Methods: A quasi-experimental study was conducted in two rural counties in Jiangsu Province, enrolling 784 patients (389 intervention, 395 control) from township health center registries. Over 24 months, the intervention group received bi-monthly education sessions, home visits, and enhanced provider training, while the control group received routine care. Outcomes were measured at baseline (2015) and two follow-ups (2016, 2017). FBG levels and HRQoL (assessed via EQ-5D-3 L, EQ-VAS, and Paretian Classification of Health Change [PCHC]) were analyzed using difference-in-differences (DID) models and multinomial logistic regression.

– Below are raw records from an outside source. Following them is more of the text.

-- ==== Sys2Proof/Tests/Slice0.lean ====
section
/-! SUPPORT. The model's own tests: a witness for every statement's hypotheses, the WellFormed smoke tests, decoding by hand-written words, and one-step results the manual states. -/

namespace Sys2Proof.Machine

-- One test after another: tests that wait for the kernel would otherwise each hold a thread.
set_option Elab.async false

/-! ### A small state: one wave, its lane 0 issuing -/

/-- Registers v0 to v15 of lane 0: vn holds 2^n with a format of its own. -/
def tRegs (tag : Nat → BitVec 6) : SMap VCell := (List.range 16).map (fun n => (cellAt n 0, ⟨BitVec.ofNat 32 (2 ^ n), tag n, false⟩))
/-- Its wave, with scalar registers s0 to s15 as given and 0 above. -/
def tWave (tag : Nat → BitVec 6) (sc : List Word) : Wave :=
  { placedBirth.wave 0 0 with active := true, regs := tRegs tag, scalars := (List.range 64).map (fun i => (i, sc.getD i 0)) }
/-- The issue of lane 0 at the program's start. -/
def tIssue : Issue := ⟨0, 1, 0x10000, 4, 0, none⟩
/-- A state that is about to perform an issue of a wave w. -/
def tPut (w : Wave) : State := { (State.reset.loadProgram []).setWave 0 w with cur := some tIssue, agenda := [] }
def tState (tag : Nat → BitVec 6) (sc : List Word) : State := tPut (tWave tag sc)

/-- Every operand is legal and full. -/
def tFit (w : Wave) (ops : List Opnd) : Bool :=
  (w.guarded 1 0 == 1) && ops.all (fun o => !o.bad w) && !w.emptyIn ops 1 && w.tx.isEmpty

theorem tIssues {w : Wave} {g : Option Nat} {ops : List Opnd} {tile : Bool} {reach : Wave → List Site} (hg : g = none ∨ g = some 0) (hf : tFit w ops = true) :
    Issues (tPut w) tIssue w g ops tile 1 reach := by
  simp only [tFit, Bool.and_eq_true, beq_iff_eq, List.all_eq_true, Bool.not_eq_true', List.isEmpty_iff] at hf
  obtain ⟨⟨⟨h1, h2⟩, h3⟩, h4⟩ := hf
  refine ⟨rfl, ?_, ?_, by decide, h2, h3, ?_, rfl⟩
  · exact SMap.find?_put_self _ 0 w
  · rcases hg with rfl | rfl
    · rfl
    · exact h1.symm
  · intro _ o _ n _ hn
    simp [Wave.tileBusy, h4] at hn

/-- Some issue meets every hypothesis of a statement that an instruction has effect e. -/
def Witnessed (e : Effect) : Prop := ∃ s iss w lanes, Issues s iss w e.guard e.ops false lanes e.reach ∧ e.tags w lanes

theorem witnessed {e : Effect} (w : Wave) (hg : e.guard = none ∨ e.guard = some 0) (hf : tFit w e.ops = true) (ht : e.tags w 1) :
    Witnessed e := ⟨_, _, w, _, tIssues hg hf, ht⟩

/-- A hypothesis on the registers of a group, with its bounds where they can be decided. -/
theorem tOrder {m : Word} {k : Nat} {P : Nat → Nat → Prop} (h : ∀ l, l < 32 → m.getLsbD l = true → ∀ j, j < k → P l j) :
    ∀ l j, l < 32 → m.getLsbD l = true → j < k → P l j := fun l j hl hm hj => h l hl hm j hj

theorem tGroup {f : BitVec 7} {k : Nat} {t : BitVec 6} {w : Wave} {m : Word}
    (h : ∀ l, l < 32 → m.getLsbD l = true → ∀ j, j < k → (w.grp f j l).tag = t ∨ (w.grp f j l).tag = 0) : groupTagged f k t w m := tOrder h

def x32 : Nat → BitVec 6 := fun _ => 0
def f32s : Nat → BitVec 6 := fun _ => 1

/-! ### The statements' hypotheses can be met: vector and scalar arithmetic -/

theorem witness_VectorIntegerResults : Witnessed (vecABD 1 2 3 0 0 (fun w l => ⟨(w.src 2 l).val + (w.src 3 l).val, 0⟩)) :=
  witnessed (tWave x32 []) (.inr rfl) (by decide) trivial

Results: After adjusted for potential confounding factors, the intervention group exhibited a slower FBG increase compared to controls (DID: -0.65, 95% CI: -1.13 to -0.17), despite an overall upward trend in both groups. HRQoL improvements were significant in the intervention group, with greater gains in mobility (84.7% vs. 86.0% reporting "no problems" in 2017, p < 0.001), pain/discomfort (62.3% vs. 55.4%, p < 0.001), and anxiety reduction (80.7% vs. 78.5%, p < 0.001). The PCHC analysis revealed intervention participants were 1.83 times more likely to improve (95% CI: 1.29-2.59) and had 83% lower risk of deterioration (OR: 0.17, 95% CI: 0.09-0.34) versus controls.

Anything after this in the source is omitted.